Gestern abend haben wir noch eine Reihe Teams mit ihren Roadbooks im Fotoshop gesehen. Da gibt es also noch einige mehr, die auf Sieg fahren. Mein Geheimtipp ist die Scuderia Populare, ein weiteres Team mit Lenze-Aufklebern an den Fahrzeugen. Ich bin mal gespannt, wie es ausgeht...

Heute werden die Rallyeautos in Mersin auf die Fähre verladen und es ist Crewchange im Team79. Ich, Christoph steige planmäßig in Mersin aus und unser siebtes Teammitglied Carsten dafür ein. Des einen Freud des anderen Leid. Ein paar Stunden stehen wir noch vor dem Hafen, dann fahre ich mit dem Bus Richtung Adana Airport. Meine letzte Etappe ist mal wieder von der Freundlichkeit der Türken geprägt. Mit dem schweren Seesack bin ich nur bis zur Bushaltestelle um die Ecke gekommen, dort in den nächstbesten Mini-Bus Richtung Osten eingestiegen. "Adana havalimanı" - Adana Flughafen, soweit reichen meine neu erworbenen Türkisch-Kenntnisse. Unterwegs nach Adana werde ich dreimal umgestiegen, im wahrsten Sinne des Wortes. Die Busfahrer sorgen untereinander dafür, dass ich von einem in den richtigen nächsten Bus umsteige. So geht Service auf türkisch! Am Busbahnhof Adana handeln dann die neben mir sitzenden türkische Fahrgäste mit dem Busfahrer aus, dass der mich noch bis direkt zum Terminal fährt. Mir bleibt die Spucke weg.

Im Terminal wird mir so langsam klar, dass meine Reise hier leider zu Ende ist. Tschüß Türkei, tschüß Rallye - ich komme bestimmt wieder...

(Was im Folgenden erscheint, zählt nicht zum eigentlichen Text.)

/-! ## Products (R137) -/

/-- The product of two values that are no NaN, one of them infinite and neither zero. -/
theorem prodV_inf {x y : FVal} (hx : x.isNaN = false) (hy : y.isNaN = false) (h : (∃ n, x = .inf n) ∨ ∃ n, y = .inf n) :
    (prodV x y).1 = some (signOf x != signOf y) := by
  rcases h with ⟨n, rfl⟩ | ⟨n, rfl⟩
  · cases y <;> simp_all [prodV, signOf, FVal.isNaN]
  · cases x <;> simp_all [prodV, signOf, FVal.isNaN]

/-! ## A fused multiply-add with an infinite part (R137) -/

theorem fmaV_inf_product {x y z : FVal} {a : Bool} (hz : zeroTimesInf x y = false) (hx : x.isNaN = false) (hy : y.isNaN = false)
    (hz' : z.isNaN = false) (h : (prodV x y).1 = some a) (f : Fmt) (rm : RMode) (r : Nat) :
    fmaV f rm r x y z = if z = .inf (!a) then (canonNaN f, 1) else (infBits f a, 0) := by
  rcases hp : prodV x y with ⟨p, d⟩
  rw [hp] at h
  subst h
  simp only [fmaV, hz, hx, hy, hz', hp, Bool.or_self, Bool.false_eq_true, if_false]
  cases z with
  | nan => cases hz'
  | inf b => cases a <;> cases b <;> rfl
  | fin => rfl

theorem fmaV_fin_inf (f : Fmt) (rm : RMode) (r : Nat) (n m k : Bool) (a c : Nat) (i j : Int) :
    fmaV f rm r (.fin n a i) (.fin m c j) (.inf k) = (infBits f k, 0) := rfl

/-! ## Finite operands (R43) -/

/-- The sign of an exact sum that is zero. -/
theorem Dy.neg_add {mode : RMode} {x y : Dy} (h : (Dy.add mode x y).m = 0) :
    (Dy.add mode x y).neg = if x.neg = y.neg then x.neg else mode == .rdn :=
  Dy.neg_add_of_zero ((Dy.rat_add mode x y).symm.trans (Dy.rat_eq_zero.2 h))

section
variable (f : Fmt) (rm : RMode) (r : Nat) (n m k : Bool) (a c d : Nat) (i j l : Int)

theorem addV_fin : addV f rm r (.fin n a i) (.fin m c j) = (Dy.add rm ⟨n, a, i⟩ ⟨m, c, j⟩).round f rm r := rfl
theorem mulV_fin : mulV f rm r (.fin n a i) (.fin m c j) = (Dy.mul ⟨n, a, i⟩ ⟨m, c, j⟩).round f rm r := rfl
theorem fmaV_fin : fmaV f rm r (.fin n a i) (.fin m c j) (.fin k d l) =
    (Dy.add rm (Dy.mul ⟨n, a, i⟩ ⟨m, c, j⟩) ⟨k, d, l⟩).round f rm r := rfl

theorem addV_delivers : delivers f rm r (if n = m then n else rm == .rdn) (ratOf (.fin n a i) + ratOf (.fin m c j))
    (addV f rm r (.fin n a i) (.fin m c j)) := by
  rw [addV_fin]
  have h := Dy.rat_add rm ⟨n, a, i⟩ ⟨m, c, j⟩
  simp only [Dy.rat] at h
  rw [← h]
  exact Dy.round_delivers Dy.neg_add f rm r

theorem mulV_delivers : delivers f rm r (n != m) (ratOf (.fin n a i) * ratOf (.fin m c j)) (mulV f rm r (.fin n a i) (.fin m c j)) := by
  rw [mulV_fin]
  have h := Dy.rat_mul ⟨n, a, i⟩ ⟨m, c, j⟩
  simp only [Dy.rat] at h
  rw [← h]
  exact Dy.round_delivers (fun _ => rfl) f rm r

theorem fmaV_delivers : delivers f rm r (if (n != m) = k then (n != m) else rm == .rdn)
    (ratOf (.fin n a i) * ratOf (.fin m c j) + ratOf (.fin k d l)) (fmaV f rm r (.fin n a i) (.fin m c j) (.fin k d l)) := by
  rw [fmaV_fin]
  have h := Dy.rat_add rm (Dy.mul ⟨n, a, i⟩ ⟨m, c, j⟩) ⟨k, d, l⟩
  rw [Dy.rat_mul] at h
  simp only [Dy.rat] at h
  rw [← h]
  exact Dy.round_delivers Dy.neg_add f rm r
end

/-! ## Order (R138, R139) -/

theorem Dy.units_lt {x y : Dy} : x.units (min x.e y.e) < y.units (min x.e y.e) ↔ x.rat < y.rat := by
  rw [← x.units_rat (min_le_left x.e y.e), ← y.units_rat (min_le_right x.e y.e), mul_lt_mul_iff_left₀ (by positivity), Int.cast_lt]

theorem Dy.units_eq {x y : Dy} : x.units (min x.e y.e) = y.units (min x.e y.e) ↔ x.rat = y.rat := by
  rw [← x.units_rat (min_le_left x.e y.e), ← y.units_rat (min_le_right x.e y.e), mul_left_inj' (by positivity), Int.cast_inj]

theorem fin_lt_iff {a b : Bool} {m n : Nat} {e d : Int} : (FVal.fin a m e).lt (.fin b n d) = true ↔
    ratOf (.fin a m e) < ratOf (.fin b n d) ∨ (a = true ∧ b = false ∧ m = 0 ∧ n = 0) := by
  have hlt := Dy.units_lt (x := ⟨a, m, e⟩) (y := ⟨b, n, d⟩)
  have heq := Dy.units_eq (x := ⟨a, m, e⟩) (y := ⟨b, n, d⟩)
  simp only [Dy.rat] at hlt heq
  simp only [FVal.lt, Bool.or_eq_true, Bool.and_eq_true, decide_eq_true_eq, Bool.not_eq_true', beq_iff_eq, hlt, heq, and_assoc]
  refine or_congr_right ⟨fun ⟨h, ha, hb, hm⟩ => ⟨ha, hb, hm, ?_⟩, fun ⟨ha, hb, hm, hn⟩ => ⟨?_, ha, hb, hm⟩⟩
  · exact ratOf_fin_eq_zero.1 (h.symm.trans (ratOf_fin_eq_zero.2 hm))
  · rw [ratOf_fin_eq_zero.2 hm, ratOf_fin_eq_zero.2 hn]

/-- The order of R138. -/
theorem lt_iff_before {x y : FVal} (hx : x.isNaN = false) (hy : y.isNaN = false) : x.lt y = true ↔ before x y := by
  unfold before
  cases x with
  | nan => cases hx
  | inf a => cases y <;> simp_all [FVal.lt, less, FVal.isNaN]
  | fin a m e =>
    cases y with
    | nan => cases hy
    | inf b => simp [FVal.lt, less]
    | fin b n d =>
      rw [fin_lt_iff, less]
      refine or_congr_right ?_
      simp [and_assoc, and_left_comm]

/-- The comparison of R139. -/
theorem numLt_iff_less {x y : FVal} (hx : x.isNaN = false) (hy : y.isNaN = false) : x.numLt y = true ↔ less x y := by
  cases x with
  | nan => cases hx
  | inf a => cases y <;> simp_all [FVal.numLt, FVal.lt, less, FVal.isNaN]
  | fin a m e =>
    cases y with
    | nan => cases hy
    | inf b => simp [FVal.numLt, FVal.lt, less]
    | fin b n d =>
      by_cases h : m = 0 ∧ n = 0
      · obtain ⟨rfl, rfl⟩ := h
        rw [less, ratOf_fin_eq_zero.2 rfl, ratOf_fin_eq_zero.2 rfl]
        simp [FVal.numLt]
      · have hlt : (FVal.fin a m e).numLt (.fin b n d) = (FVal.fin a m e).lt (.fin b n d) := by
          cases m <;> cases n <;> simp_all [FVal.numLt]
        rw [hlt, fin_lt_iff, less, or_iff_left]
        exact fun h' => h h'.2.2

theorem numEq_iff {x y : FVal} : x.numEq y = true ↔ ¬(x.isNaN = true ∨ y.isNaN = true) ∧ ¬less x y ∧ ¬less y x := by
  by_cases hn : x.isNaN = true ∨ y.isNaN = true
  · refine iff_of_false ?_ fun h => h.1 hn
    cases x <;> cases y <;> simp_all [FVal.numEq, FVal.isNaN]
  · obtain ⟨hx, hy⟩ : x.isNaN = false ∧ y.isNaN = false := by simpa using hn
    have heq : x.numEq y = (!x.numLt y && !y.numLt x) := by
      cases x <;> cases y <;> simp_all [FVal.numEq, FVal.isNaN]
    rw [heq, ← numLt_iff_less hx hy, ← numLt_iff_less hy hx]
    simp [hn]

theorem not_less_of_nan {x y : FVal} (h : x.isNaN = true ∨ y.isNaN = true) : ¬less x y := by
  cases x <;> cases y <;> simp_all [less, FVal.isNaN]

/-! ## `fmin` and `fmax`, `fset` (R138, R139) -/

section
variable (f : Fmt) (big nan : Bool) (a b : Nat)

theorem minmaxV_flags : (minmaxV f big nan a b).2 = (fval f a).sigFlag ||| (fval f b).sigFlag := by
  simp only [minmaxV, apply_ite Prod.snd, ite_self]

theorem minmaxV_of_nan (h : ((fval f a).isNaN = true ∧ (fval f b).isNaN = true) ∨
    (nan = true ∧ ((fval f a).isNaN = true ∨ (fval f b).isNaN = true))) : (minmaxV f big nan a b).1 = canonNaN f := by
  unfold minmaxV
  cases hx : (fval f a).isNaN <;> cases hy : (fval f b).isNaN <;> simp_all

theorem minmaxV_left_nan (hx : (fval f a).isNaN = true) (hy : (fval f b).isNaN = false) : (minmaxV f big false a b).1 = b := by
  simp [minmaxV, hx, hy]

theorem minmaxV_right_nan (hx : (fval f a).isNaN = false) (hy : (fval f b).isNaN = true) : (minmaxV f big false a b).1 = a := by
  simp [minmaxV, hx, hy]

/-- Of two numbers the second is answered where it is the larger, or the smaller, and the first elsewhere. -/
theorem minmaxV_of_numbers (hx : (fval f a).isNaN = false) (hy : (fval f b).isNaN = false) :
    ((if big then before (fval f a) (fval f b) else before (fval f b) (fval f a)) → (minmaxV f big nan a b).1 = b) ∧
      (¬(if big then before (fval f a) (fval f b) else before (fval f b) (fval f a)) → (minmaxV f big nan a b).1 = a) := by
  cases big with
  | true =>
    simp only [minmaxV, hx, hy, Bool.and_self, Bool.false_eq_true, if_false, if_true, ← lt_iff_before hx hy]
    exact ⟨fun h => by rw [if_pos h], fun h => by rw [if_neg h]⟩
  | false =>
    simp only [minmaxV, hx, hy, Bool.and_self, Bool.false_eq_true, if_false, ← lt_iff_before hy hx]
    exact ⟨fun h => by rw [if_pos h], fun h => by rw [if_neg h]⟩

theorem fsetV_lt : (fsetV f .lt a b).1 = true ↔ less (fval f a) (fval f b) := by
  by_cases hn : (fval f a).isNaN = true ∨ (fval f b).isNaN = true
  · refine iff_of_false ?_ (not_less_of_nan hn)
    have : ((fval f a).isNaN || (fval f b).isNaN) = true := by simpa using hn
    simp [fsetV, this]
  · obtain ⟨hx, hy⟩ : (fval f a).isNaN = false ∧ (fval f b).isNaN = false := by simpa using hn
    rw [← numLt_iff_less hx hy]
    simp [fsetV, hx, hy]

theorem fsetV_le : (fsetV f .le a b).1 = true ↔
    ¬((fval f a).isNaN = true ∨ (fval f b).isNaN = true) ∧ ¬less (fval f b) (fval f a) := by
  by_cases hn : (fval f a).isNaN = true ∨ (fval f b).isNaN = true
  · have : ((fval f a).isNaN || (fval f b).isNaN) = true := by simpa using hn
    simp [fsetV, this, hn]
  · obtain ⟨hx, hy⟩ : (fval f a).isNaN = false ∧ (fval f b).isNaN = false := by simpa using hn
    rw [← numLt_iff_less hy hx]
    simp [fsetV, hx, hy]

theorem fsetV_flags_lt : (fsetV f .lt a b).2 = if (fval f a).isNaN = true ∨ (fval f b).isNaN = true then 1 else 0 := by
  simp only [fsetV, Bool.or_eq_true]; rfl

theorem fsetV_flags_le : (fsetV f .le a b).2 = if (fval f a).isNaN = true ∨ (fval f b).isNaN = true then 1 else 0 :=
  fsetV_flags_lt f a b
end

end Sys2Proof.Machine
end

section
/-! SUPPORT. Rounding to integers, classes, conversions and sums of products (R52 to R55, R140, R141, R150): what each comes to, case by case. -/

namespace Sys2Proof.Machine

/-! ## Rounding to an integer (R140, R54) -/

section
variable (rm : RMode) (draw : Nat) (neg : Bool) (m : Nat) (e : Int)

theorem roundInt_picks : picks rm draw neg (m * 2 ^ e) 1 (roundInt rm draw neg m e).1 := by
  have := picks_nearUnits rm draw neg m e 0
  rwa [zpow_zero] at this

theorem roundInt_inexact : (roundInt rm draw neg m e).2 = true ↔ ((roundInt rm draw neg m e).1 : ℚ) ≠ m * 2 ^ e := by
  have := unitsOf_rest_eq_zero rm draw neg m e 0
  rw [zpow_zero, mul_one] at this
  rw [show (roundInt rm draw neg m e).1 = nearUnits rm draw neg m e 0 from rfl, Ne, ← this]
  exact bne_iff_ne

theorem roundInt_flag : (if (roundInt rm draw neg m e).2 then flagInx else 0) =
    if ((roundInt rm draw neg m e).1 : ℚ) = m * 2 ^ e then 0 else 16 := by
  by_cases h : (roundInt rm draw neg m e).2 = true
  · rw [if_pos h, if_neg ((roundInt_inexact ..).1 h)]; rfl
  · rw [if_neg h, if_pos (not_not.1 fun hne => h ((roundInt_inexact ..).2 hne))]

theorem roundInt_zero : (roundInt rm draw neg 0 e).1 = 0 :=
  picks_eq_of_whole (rm := rm) (draw := draw) (neg := neg) one_pos (by simpa using roundInt_picks rm draw neg 0 e)

theorem roundInt_of_whole (h : 0 ≤ e) : (roundInt rm draw neg m e).1 = m * 2 ^ e.toNat := by
  have hval : (m : ℚ) * 2 ^ e = (m * 2 ^ e.toNat : Nat) * 1 := by
    have := two_pow_toNat h
    rw [sub_zero, zpow_zero, mul_one] at this
    push_cast; rw [this, mul_one]
  refine picks_eq_of_whole (rm := rm) (draw := draw) (neg := neg) one_pos ?_
  rw [← hval]
  exact roundInt_picks rm draw neg m e
end

/-! ## Finite patterns (R36) -/

/-- The significand and exponent of a finite pattern. -/
theorem fval_fin_bounds {f : Fmt} {a m : Nat} {n : Bool} {p : Int} (h : fval f a = .fin n m p) :
    m < 2 ^ (fracBits f + 1) ∧ 1 - bias f - fracBits f ≤ p ∧ (hasInf f = true → p ≤ maxExp f - fracBits f) := by
  have hfr := bitsOf_frac_lt f a
  have hef := bitsOf_exp_lt f a
  rw [fval_eq_fieldVal] at h
  generalize bitsOf a 0 (fracBits f) = fr at h hfr
  generalize bitsOf a (fracBits f) (expBits f) = ef at h hef
  have htop := maxExp_add_bias f
  have hcast : (2 : Int) ^ expBits f = (2 ^ expBits f : Nat) := by push_cast; rfl
  by_cases h1 : hasInf f = true ∧ ef = 2 ^ expBits f - 1
  · rw [fieldVal, if_pos h1] at h
    split at h <;> cases h
  by_cases h2 : f = .e4m3 ∧ ef = 15 ∧ fr = 7
  · rw [fieldVal, if_neg h1, if_pos h2] at h
    cases h
  rw [fieldVal_of_finite h1 h2] at h
  rw [Nat.pow_succ]
  have hpos := maxExp_pos f
  split at h
  · cases h
    exact ⟨by omega, le_rfl, fun _ => by omega⟩
  · next h0 =>
    cases h
    refine ⟨by omega, by omega, fun hi => ?_⟩
    rw [if_pos hi] at htop
    have : ef ≠ 2 ^ expBits f - 1 := fun he => h1 ⟨hi, he⟩
    omega

/-- The pattern of a zero. -/
theorem eq_signBit_of_fval_zero {f : Fmt} {a : Nat} {n : Bool} {p : Int} (ha : a < 2 ^ f.bits) (h : fval f a = .fin n 0 p) :
    a = signBit f n := by
  have hfields := eq_fields_of_lt ha
  rw [fval_eq_fieldVal] at h
  generalize bitsOf a 0 (fracBits f) = fr at h hfields
  generalize bitsOf a (fracBits f) (expBits f) = ef at h hfields
  generalize a.testBit (f.bits - 1) = neg at h hfields
  have hp := Nat.two_pow_pos (fracBits f)
  unfold fieldVal at h
  split at h
  · split at h <;> cases h
  · split at h
    · cases h
    · split at h
      · next h0 => cases h; rw [hfields, h0]; simp
      · simp only [FVal.fin.injEq] at h; omega

/-! ## `frnd` and `fclass` (R140, R141) -/

theorem frndV_fin {f : Fmt} {a m : Nat} {n : Bool} {p : Int} (h : fval f a = .fin n m p) (rm : RMode) (draw : Nat) (exact' : Bool) :
    frndV f rm draw exact' a =
      ((roundF f .rne 0 n (roundInt rm draw n m p).1 0).1, if exact' && (roundInt rm draw n m p).2 then flagInx else 0) := by
  simp only [frndV, h]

Meine Kolleginnen und Kollegen vom Team 79 lungern unterdessen noch immer vor dem Hafen rum. Noch immer ist unklar, wann genau die Fähre fährt, wo im Hafen sie überhaupt liegt und wann die Autos verladen werden sollen. Es wird eine lange Nacht, alle werden wenig schlafen. Die ursprüngliche Ankündigung des OK war "20:00 Uhr am Hafen, 22.00 Uhr verladen". Aber vor Mitternacht tut sich gar nichts. Holger, Doris, Ralf und Anja versuchen auf den Autositzen schlafend auf die Fähre zu warten. Carsten und Cord campieren neben dem Autos auf den Anlegekai im Freien. Um 5.30 muss plötzlich alles ganz schnell gehen, ruck zuck Klamotten zusammengepackt und die Autos ab auf die Fähre. Nachdem schon in der letzten Nacht in Dalyan an Schlaf kaum zu denken war, nun also eine zweite, noch härtere Nacht.